> Data provided:
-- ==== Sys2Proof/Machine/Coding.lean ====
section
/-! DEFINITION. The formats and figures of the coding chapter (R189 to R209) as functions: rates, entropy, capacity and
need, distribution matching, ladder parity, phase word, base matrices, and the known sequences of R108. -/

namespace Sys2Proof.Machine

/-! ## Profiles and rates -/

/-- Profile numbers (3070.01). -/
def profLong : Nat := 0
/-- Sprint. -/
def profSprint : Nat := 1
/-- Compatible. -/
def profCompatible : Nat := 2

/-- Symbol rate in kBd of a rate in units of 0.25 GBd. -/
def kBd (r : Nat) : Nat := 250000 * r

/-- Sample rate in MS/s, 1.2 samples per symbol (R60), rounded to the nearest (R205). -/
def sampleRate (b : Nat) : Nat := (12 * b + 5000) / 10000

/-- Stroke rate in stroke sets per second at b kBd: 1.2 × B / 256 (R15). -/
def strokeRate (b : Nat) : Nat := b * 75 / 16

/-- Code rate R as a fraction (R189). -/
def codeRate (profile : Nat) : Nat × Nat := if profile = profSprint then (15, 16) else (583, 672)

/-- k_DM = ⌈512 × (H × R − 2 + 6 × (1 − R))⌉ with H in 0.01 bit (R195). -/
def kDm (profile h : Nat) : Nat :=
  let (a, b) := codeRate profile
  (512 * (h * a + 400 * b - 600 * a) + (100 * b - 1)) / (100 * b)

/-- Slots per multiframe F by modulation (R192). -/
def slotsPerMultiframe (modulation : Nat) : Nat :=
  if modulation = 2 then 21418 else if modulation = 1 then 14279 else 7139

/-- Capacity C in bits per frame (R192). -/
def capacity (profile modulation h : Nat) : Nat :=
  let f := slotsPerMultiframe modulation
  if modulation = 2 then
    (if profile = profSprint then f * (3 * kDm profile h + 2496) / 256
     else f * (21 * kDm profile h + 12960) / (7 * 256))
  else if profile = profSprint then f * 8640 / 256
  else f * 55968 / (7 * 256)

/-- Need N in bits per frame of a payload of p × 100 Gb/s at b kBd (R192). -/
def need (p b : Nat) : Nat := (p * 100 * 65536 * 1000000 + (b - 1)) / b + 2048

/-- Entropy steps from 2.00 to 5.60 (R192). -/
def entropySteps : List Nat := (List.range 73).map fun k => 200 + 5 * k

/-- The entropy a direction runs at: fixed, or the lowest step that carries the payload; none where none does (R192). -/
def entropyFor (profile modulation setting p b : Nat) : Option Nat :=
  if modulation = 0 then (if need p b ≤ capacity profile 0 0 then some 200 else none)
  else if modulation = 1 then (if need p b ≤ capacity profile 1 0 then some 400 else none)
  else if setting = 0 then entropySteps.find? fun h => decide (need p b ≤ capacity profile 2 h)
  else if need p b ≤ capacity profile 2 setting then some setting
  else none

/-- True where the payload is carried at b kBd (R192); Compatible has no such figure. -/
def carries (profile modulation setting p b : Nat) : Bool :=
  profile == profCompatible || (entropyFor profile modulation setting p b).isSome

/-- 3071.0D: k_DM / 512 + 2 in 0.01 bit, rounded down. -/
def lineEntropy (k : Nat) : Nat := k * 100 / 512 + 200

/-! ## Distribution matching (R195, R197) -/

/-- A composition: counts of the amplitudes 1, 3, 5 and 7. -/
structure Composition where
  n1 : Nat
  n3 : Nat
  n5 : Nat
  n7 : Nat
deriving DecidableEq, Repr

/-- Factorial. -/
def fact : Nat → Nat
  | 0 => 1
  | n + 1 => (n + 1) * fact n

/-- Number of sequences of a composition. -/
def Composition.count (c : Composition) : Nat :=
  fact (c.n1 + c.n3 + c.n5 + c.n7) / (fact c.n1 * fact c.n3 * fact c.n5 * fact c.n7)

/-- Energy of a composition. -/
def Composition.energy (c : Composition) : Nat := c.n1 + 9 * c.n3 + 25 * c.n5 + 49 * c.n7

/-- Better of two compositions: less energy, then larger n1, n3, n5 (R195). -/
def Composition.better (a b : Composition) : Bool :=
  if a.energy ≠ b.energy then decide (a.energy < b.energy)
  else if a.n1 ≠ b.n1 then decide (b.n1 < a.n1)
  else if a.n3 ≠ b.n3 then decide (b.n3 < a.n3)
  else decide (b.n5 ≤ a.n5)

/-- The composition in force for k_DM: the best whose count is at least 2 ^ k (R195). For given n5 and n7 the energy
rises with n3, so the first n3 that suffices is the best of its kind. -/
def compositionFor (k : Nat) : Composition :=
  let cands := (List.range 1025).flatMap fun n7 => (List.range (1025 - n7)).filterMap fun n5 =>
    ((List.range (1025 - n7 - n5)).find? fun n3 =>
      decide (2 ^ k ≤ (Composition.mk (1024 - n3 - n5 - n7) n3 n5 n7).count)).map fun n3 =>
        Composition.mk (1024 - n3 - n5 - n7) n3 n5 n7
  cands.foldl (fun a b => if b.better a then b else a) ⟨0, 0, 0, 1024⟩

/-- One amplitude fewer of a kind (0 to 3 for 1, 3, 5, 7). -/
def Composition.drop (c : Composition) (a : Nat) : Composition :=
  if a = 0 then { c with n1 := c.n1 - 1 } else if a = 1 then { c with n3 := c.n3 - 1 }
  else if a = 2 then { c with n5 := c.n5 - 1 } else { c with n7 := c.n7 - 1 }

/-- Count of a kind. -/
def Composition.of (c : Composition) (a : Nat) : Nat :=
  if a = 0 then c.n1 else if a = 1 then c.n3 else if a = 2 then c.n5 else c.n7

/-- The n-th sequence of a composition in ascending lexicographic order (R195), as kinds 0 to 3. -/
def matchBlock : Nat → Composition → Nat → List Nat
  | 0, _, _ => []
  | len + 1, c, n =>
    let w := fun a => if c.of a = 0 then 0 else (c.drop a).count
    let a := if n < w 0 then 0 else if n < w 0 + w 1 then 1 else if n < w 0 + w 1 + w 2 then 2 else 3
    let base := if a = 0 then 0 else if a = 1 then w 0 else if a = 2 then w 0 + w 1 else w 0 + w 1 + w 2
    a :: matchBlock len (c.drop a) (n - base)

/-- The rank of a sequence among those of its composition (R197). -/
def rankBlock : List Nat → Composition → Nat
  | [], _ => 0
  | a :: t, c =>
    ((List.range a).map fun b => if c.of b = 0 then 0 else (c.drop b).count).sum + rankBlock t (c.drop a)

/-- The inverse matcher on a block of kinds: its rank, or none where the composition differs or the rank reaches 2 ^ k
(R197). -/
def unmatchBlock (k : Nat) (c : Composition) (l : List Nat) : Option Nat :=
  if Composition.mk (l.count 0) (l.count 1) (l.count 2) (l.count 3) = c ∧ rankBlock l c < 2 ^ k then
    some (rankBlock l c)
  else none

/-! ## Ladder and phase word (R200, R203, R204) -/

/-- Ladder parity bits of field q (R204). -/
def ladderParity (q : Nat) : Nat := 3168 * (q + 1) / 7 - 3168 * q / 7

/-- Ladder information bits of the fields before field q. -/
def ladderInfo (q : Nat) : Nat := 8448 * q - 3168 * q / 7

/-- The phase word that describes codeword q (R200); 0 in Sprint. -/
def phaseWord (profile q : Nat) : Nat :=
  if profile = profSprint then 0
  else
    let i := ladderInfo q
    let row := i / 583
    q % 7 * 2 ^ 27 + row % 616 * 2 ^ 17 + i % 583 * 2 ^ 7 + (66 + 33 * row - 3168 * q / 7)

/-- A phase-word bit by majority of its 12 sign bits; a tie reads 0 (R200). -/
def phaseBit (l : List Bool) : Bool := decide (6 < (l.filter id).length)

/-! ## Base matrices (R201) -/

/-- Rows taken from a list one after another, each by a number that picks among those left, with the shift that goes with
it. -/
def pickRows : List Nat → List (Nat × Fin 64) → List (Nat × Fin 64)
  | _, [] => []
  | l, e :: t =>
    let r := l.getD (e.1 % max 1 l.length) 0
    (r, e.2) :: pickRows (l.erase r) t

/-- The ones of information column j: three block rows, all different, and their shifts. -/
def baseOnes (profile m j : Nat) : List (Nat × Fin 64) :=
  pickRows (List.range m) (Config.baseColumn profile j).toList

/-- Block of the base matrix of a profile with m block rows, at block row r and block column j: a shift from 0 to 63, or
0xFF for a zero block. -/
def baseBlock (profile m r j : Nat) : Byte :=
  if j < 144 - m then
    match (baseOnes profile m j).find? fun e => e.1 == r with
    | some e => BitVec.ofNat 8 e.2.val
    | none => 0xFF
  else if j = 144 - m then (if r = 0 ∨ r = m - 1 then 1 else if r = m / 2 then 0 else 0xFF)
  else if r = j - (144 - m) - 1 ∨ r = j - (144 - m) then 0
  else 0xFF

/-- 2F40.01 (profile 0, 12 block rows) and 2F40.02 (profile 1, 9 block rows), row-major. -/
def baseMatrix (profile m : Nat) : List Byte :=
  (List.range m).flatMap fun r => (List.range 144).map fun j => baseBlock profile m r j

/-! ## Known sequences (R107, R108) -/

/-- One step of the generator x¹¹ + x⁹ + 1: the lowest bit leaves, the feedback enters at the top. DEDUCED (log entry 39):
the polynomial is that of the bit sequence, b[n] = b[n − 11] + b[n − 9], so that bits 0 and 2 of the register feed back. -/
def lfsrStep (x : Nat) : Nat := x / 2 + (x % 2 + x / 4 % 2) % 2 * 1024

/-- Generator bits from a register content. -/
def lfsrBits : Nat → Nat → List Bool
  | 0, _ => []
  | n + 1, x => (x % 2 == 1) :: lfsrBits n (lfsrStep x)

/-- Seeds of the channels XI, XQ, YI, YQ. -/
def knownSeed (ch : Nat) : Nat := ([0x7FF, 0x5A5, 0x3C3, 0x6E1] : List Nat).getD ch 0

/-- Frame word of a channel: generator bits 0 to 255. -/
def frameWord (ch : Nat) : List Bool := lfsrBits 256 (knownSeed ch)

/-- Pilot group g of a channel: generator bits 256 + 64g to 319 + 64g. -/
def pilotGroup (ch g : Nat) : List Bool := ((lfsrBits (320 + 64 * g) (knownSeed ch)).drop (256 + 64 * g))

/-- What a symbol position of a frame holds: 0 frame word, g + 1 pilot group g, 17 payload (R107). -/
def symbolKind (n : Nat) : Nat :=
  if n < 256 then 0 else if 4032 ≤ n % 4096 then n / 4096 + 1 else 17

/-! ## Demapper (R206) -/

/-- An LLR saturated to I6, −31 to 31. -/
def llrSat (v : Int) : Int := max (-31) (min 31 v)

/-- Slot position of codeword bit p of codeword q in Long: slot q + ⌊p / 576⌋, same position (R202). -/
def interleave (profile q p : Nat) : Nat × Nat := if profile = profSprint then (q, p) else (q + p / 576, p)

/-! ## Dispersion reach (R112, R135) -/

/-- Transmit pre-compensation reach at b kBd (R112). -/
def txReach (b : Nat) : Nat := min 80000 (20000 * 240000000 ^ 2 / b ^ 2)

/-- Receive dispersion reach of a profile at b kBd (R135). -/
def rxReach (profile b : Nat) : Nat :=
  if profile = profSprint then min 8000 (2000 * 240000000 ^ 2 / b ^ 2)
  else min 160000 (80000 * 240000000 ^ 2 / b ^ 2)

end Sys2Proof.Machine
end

> What to produce:
Lines from the start of the records through the one containing "nearest (R205). -/" are what should be retyped, exactly and in full, both ends included.

> Response to the exercise:
-- ==== Sys2Proof/Machine/Coding.lean ====
section
/-! DEFINITION. The formats and figures of the coding chapter (R189 to R209) as functions: rates, entropy, capacity and
need, distribution matching, ladder parity, phase word, base matrices, and the known sequences of R108. -/

namespace Sys2Proof.Machine

/-! ## Profiles and rates -/

/-- Profile numbers (3070.01). -/
def profLong : Nat := 0
/-- Sprint. -/
def profSprint : Nat := 1
/-- Compatible. -/
def profCompatible : Nat := 2

/-- Symbol rate in kBd of a rate in units of 0.25 GBd. -/
def kBd (r : Nat) : Nat := 250000 * r

/-- Sample rate in MS/s, 1.2 samples per symbol (R60), rounded to the nearest (R205). -/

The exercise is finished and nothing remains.